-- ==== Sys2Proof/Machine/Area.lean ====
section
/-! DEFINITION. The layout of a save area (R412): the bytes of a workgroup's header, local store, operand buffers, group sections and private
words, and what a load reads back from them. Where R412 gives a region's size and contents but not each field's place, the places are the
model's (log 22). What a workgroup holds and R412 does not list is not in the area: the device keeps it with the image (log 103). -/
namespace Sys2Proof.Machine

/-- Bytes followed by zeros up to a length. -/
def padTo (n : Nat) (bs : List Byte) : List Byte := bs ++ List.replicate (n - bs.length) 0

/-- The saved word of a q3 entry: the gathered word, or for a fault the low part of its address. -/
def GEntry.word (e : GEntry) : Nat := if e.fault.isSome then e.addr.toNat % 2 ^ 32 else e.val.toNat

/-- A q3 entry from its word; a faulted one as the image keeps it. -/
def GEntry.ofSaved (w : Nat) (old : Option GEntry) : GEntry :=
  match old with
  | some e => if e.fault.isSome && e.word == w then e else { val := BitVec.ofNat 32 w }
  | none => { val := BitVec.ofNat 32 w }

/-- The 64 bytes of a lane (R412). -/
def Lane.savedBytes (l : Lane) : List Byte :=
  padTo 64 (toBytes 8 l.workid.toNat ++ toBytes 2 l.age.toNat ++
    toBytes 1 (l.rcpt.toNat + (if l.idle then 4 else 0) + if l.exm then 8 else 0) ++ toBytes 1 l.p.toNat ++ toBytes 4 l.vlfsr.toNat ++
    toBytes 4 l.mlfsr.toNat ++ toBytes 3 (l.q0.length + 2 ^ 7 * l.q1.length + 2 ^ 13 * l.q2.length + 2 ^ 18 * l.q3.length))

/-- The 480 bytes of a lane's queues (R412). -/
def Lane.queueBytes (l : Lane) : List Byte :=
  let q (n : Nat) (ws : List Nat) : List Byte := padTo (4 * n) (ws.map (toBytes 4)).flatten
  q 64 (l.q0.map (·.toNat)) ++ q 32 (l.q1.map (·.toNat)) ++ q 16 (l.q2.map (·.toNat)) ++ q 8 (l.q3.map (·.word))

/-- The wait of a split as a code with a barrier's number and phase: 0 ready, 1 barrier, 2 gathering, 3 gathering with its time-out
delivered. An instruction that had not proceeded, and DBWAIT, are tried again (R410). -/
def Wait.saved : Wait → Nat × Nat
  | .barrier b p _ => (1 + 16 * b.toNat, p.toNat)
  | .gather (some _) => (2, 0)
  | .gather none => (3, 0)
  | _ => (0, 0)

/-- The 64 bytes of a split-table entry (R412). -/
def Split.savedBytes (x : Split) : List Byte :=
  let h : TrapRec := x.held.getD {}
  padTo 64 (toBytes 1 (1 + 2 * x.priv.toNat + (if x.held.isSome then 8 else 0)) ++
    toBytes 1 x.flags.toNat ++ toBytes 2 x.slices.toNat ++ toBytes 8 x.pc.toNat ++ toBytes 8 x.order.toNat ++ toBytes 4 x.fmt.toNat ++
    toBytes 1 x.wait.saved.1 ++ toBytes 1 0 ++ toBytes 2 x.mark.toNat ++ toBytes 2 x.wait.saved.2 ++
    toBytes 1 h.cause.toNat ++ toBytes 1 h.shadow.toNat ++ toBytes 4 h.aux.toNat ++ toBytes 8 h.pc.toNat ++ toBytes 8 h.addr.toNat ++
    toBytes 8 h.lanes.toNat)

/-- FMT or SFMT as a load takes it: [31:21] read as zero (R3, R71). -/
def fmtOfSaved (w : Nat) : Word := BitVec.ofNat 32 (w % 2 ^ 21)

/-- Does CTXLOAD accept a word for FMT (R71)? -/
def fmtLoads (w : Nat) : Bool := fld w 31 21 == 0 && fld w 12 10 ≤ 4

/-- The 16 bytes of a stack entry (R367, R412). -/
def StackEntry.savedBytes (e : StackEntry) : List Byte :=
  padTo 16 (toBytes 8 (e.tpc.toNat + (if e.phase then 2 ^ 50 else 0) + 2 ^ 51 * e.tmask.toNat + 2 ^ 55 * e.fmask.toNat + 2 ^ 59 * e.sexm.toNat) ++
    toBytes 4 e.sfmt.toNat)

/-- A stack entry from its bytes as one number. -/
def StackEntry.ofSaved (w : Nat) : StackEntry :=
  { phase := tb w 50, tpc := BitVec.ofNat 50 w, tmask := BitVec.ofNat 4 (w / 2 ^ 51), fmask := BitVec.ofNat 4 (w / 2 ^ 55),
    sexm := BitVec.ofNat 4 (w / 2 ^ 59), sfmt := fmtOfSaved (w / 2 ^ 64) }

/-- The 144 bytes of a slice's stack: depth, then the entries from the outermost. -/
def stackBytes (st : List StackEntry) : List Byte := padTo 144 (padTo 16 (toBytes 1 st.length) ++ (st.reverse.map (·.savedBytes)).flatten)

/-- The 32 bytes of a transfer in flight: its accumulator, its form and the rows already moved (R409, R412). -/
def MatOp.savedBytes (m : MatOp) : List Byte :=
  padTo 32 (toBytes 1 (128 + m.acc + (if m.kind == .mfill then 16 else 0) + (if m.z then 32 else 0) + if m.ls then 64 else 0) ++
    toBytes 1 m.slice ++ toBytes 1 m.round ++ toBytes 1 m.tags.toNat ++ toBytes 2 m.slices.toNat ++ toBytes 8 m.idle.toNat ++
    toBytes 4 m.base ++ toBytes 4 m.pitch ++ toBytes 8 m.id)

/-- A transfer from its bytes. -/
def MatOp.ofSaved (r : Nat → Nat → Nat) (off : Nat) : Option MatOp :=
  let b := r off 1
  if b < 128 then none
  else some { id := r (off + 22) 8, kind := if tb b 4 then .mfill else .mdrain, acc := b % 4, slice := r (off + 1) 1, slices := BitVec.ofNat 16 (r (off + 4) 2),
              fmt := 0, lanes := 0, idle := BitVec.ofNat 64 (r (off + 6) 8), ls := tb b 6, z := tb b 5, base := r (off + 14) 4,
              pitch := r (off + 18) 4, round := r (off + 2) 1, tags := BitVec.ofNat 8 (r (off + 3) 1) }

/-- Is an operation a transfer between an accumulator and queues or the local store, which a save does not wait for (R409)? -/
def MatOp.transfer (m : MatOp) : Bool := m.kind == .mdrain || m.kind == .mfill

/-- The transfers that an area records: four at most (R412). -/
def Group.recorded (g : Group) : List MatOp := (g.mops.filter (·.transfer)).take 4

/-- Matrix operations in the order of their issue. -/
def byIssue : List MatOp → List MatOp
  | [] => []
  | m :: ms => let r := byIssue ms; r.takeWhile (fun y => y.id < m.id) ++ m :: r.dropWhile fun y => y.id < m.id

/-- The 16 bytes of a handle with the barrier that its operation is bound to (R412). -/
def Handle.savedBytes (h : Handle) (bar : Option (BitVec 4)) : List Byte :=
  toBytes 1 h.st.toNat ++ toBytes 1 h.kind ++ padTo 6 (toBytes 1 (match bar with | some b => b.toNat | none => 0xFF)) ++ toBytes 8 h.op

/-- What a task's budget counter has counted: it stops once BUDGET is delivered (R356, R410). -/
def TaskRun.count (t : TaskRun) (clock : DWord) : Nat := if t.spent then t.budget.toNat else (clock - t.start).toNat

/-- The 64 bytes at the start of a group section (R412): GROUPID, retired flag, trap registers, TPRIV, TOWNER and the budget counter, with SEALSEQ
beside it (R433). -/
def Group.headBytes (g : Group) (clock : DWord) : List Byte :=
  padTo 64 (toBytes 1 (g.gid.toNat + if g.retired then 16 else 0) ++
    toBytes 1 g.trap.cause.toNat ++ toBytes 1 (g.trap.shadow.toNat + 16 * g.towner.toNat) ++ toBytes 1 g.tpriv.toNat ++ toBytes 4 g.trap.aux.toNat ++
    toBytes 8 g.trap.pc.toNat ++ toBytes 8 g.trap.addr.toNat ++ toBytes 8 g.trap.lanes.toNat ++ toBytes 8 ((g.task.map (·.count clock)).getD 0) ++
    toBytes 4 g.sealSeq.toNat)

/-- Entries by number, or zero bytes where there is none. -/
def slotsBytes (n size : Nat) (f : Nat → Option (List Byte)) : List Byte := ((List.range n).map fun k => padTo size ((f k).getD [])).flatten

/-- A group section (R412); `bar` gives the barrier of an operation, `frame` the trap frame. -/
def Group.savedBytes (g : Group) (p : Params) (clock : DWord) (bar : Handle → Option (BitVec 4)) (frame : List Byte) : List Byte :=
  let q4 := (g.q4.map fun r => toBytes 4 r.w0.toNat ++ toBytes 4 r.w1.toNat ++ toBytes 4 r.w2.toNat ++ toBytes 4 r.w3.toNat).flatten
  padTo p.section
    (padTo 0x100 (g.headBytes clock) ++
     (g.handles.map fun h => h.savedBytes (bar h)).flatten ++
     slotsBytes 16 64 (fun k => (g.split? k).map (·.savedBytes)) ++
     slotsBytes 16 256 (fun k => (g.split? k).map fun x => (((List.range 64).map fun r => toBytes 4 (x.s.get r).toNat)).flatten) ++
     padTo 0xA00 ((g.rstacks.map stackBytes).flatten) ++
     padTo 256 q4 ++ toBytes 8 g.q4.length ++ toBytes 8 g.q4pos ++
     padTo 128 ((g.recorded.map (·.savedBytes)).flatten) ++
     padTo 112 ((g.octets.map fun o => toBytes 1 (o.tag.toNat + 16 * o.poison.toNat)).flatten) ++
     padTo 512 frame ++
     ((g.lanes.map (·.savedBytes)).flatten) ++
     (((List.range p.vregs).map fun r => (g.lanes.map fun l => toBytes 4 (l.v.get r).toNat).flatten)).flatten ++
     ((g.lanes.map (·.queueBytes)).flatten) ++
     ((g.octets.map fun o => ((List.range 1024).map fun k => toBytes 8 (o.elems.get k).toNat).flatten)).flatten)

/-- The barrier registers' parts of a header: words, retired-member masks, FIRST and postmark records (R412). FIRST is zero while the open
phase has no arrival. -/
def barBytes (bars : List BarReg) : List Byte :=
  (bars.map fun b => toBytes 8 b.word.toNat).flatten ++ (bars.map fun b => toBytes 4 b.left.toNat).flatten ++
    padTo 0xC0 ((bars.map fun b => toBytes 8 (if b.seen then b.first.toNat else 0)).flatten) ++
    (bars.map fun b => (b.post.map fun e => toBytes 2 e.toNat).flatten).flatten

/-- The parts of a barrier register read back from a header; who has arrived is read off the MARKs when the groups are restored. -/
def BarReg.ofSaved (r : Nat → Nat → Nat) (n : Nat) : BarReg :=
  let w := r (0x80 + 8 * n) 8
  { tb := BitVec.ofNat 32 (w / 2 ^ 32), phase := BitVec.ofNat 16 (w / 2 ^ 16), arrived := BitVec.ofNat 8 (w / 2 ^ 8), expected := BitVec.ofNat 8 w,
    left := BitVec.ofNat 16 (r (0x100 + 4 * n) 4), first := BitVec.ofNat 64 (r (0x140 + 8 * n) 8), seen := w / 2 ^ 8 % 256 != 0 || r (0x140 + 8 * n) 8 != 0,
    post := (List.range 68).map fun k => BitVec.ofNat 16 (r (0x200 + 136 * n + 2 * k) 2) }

= = = = =

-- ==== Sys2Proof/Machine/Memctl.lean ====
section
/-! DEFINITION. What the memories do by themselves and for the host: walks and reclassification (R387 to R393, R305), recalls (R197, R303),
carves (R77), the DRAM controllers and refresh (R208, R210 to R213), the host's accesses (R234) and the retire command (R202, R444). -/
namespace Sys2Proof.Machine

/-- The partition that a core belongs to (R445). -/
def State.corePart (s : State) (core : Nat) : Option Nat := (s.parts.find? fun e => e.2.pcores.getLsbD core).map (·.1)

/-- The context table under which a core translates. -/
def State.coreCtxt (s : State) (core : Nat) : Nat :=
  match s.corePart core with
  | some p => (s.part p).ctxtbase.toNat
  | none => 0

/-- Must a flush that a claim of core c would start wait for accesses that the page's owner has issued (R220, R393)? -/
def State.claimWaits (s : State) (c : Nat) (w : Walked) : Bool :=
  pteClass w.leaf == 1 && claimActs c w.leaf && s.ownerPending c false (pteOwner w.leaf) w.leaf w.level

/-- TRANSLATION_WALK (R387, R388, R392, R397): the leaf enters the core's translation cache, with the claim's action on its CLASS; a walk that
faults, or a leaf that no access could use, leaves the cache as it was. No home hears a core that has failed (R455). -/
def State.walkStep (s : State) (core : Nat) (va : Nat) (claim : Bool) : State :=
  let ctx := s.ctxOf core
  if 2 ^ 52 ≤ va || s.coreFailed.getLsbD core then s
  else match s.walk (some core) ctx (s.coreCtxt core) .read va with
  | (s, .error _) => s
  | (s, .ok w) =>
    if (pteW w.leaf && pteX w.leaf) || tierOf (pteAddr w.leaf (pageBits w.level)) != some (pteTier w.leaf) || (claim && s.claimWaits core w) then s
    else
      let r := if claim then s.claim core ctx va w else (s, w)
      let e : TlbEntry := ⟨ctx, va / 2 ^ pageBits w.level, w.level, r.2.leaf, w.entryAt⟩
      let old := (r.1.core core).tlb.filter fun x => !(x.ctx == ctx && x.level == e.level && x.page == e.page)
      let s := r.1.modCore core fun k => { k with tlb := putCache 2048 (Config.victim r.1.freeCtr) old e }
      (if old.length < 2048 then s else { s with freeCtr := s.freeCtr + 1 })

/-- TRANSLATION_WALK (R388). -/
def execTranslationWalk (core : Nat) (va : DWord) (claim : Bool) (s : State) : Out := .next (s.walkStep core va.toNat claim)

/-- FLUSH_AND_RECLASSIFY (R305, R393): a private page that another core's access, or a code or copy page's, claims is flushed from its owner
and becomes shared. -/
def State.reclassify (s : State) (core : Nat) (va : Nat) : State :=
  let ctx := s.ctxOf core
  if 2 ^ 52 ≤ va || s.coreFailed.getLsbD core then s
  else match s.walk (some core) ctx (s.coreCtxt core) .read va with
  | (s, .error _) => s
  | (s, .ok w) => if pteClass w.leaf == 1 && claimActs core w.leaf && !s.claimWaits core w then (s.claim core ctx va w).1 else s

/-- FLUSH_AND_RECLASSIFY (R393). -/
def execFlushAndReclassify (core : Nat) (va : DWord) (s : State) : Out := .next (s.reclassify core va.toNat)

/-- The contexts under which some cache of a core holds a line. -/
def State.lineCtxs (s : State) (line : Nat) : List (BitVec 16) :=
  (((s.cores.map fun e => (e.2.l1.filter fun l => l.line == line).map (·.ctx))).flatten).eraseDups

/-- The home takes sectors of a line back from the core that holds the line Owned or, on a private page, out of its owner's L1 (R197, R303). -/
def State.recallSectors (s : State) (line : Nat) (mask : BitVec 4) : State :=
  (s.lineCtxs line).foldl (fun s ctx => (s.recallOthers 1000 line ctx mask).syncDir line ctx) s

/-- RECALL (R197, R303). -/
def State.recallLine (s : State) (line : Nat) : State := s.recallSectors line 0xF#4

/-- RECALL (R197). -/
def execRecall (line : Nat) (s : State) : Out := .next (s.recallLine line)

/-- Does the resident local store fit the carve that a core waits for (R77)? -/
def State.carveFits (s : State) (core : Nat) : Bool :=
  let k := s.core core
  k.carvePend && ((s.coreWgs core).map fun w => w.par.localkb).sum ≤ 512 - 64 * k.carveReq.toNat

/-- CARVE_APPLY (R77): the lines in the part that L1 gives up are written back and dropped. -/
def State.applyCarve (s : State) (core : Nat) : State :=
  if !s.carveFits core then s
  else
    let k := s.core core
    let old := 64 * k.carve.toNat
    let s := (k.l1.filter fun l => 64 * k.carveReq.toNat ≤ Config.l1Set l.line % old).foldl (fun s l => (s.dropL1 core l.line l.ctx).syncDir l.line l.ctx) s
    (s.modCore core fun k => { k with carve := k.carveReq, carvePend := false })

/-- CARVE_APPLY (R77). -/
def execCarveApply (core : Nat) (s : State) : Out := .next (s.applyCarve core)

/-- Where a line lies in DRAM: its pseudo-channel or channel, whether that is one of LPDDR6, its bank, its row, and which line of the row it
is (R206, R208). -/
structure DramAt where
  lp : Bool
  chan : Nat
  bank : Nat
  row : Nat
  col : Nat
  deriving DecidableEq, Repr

= = = = =

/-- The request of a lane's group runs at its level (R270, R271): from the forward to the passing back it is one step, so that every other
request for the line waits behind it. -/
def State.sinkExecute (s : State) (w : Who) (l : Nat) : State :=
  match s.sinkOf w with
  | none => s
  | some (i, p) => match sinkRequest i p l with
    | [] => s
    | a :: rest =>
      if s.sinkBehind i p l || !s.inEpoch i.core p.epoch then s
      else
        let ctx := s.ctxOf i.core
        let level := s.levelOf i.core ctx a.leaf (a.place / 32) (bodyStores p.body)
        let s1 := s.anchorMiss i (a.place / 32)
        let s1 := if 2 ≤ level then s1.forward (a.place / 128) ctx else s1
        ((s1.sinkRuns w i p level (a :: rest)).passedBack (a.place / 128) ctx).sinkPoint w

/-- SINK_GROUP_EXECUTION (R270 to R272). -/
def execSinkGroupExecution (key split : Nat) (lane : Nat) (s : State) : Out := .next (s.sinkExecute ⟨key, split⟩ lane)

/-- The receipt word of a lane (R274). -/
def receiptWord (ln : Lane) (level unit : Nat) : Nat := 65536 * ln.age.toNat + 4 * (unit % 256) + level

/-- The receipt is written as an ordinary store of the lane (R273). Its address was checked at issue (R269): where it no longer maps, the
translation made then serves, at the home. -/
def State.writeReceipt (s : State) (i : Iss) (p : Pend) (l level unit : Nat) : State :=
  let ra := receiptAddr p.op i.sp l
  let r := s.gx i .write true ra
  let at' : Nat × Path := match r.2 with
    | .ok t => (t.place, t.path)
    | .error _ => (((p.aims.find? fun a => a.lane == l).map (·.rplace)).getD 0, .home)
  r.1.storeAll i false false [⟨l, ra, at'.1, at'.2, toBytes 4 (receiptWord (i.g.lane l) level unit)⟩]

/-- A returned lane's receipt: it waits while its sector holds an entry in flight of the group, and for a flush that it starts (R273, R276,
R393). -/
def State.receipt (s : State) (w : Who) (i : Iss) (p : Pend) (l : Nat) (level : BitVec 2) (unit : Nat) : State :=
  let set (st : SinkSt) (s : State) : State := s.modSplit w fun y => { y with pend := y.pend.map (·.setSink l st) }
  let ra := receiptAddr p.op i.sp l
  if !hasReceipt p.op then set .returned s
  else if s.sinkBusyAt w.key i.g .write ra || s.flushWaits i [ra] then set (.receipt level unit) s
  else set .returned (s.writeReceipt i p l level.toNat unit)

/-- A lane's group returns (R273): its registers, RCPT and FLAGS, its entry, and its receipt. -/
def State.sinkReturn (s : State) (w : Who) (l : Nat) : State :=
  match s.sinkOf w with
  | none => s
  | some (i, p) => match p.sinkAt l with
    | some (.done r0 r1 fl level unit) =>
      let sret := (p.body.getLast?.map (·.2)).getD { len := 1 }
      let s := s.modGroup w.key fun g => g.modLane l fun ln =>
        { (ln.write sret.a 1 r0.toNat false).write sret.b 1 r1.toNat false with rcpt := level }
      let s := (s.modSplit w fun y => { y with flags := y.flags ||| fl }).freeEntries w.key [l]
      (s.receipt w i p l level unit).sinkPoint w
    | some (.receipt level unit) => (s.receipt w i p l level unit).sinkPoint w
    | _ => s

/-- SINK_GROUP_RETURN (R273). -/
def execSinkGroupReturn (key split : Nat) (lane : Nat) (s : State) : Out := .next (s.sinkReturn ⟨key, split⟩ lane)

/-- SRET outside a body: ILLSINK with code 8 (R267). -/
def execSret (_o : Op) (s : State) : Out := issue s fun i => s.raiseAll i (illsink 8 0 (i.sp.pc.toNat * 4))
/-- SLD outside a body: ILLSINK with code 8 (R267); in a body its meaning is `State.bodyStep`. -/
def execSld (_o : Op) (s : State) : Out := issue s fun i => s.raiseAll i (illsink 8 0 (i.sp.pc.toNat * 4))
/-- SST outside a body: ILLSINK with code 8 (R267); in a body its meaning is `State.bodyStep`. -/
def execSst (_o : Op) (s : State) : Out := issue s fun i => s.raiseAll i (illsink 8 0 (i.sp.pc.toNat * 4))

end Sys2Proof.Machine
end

= = = = =

• EXERCISE REQUIREMENTS
Starting with the line with "to (R412). -/" above and going on through the line with "def TaskRun.count (t", transcribe every line exactly, both ends included, and add nothing.

• ANSWER SPACE
/-- The 16 bytes of a handle with the barrier that its operation is bound to (R412). -/
def Handle.savedBytes (h : Handle) (bar : Option (BitVec 4)) : List Byte :=
  toBytes 1 h.st.toNat ++ toBytes 1 h.kind ++ padTo 6 (toBytes 1 (match bar with | some b => b.toNat | none => 0xFF)) ++ toBytes 8 h.op

/-- What a task's budget counter has counted: it stops once BUDGET is delivered (R356, R410). -/
def TaskRun.count (t : TaskRun) (clock : DWord) : Nat := if t.spent then t.budget.toNat else (clock - t.start).toNat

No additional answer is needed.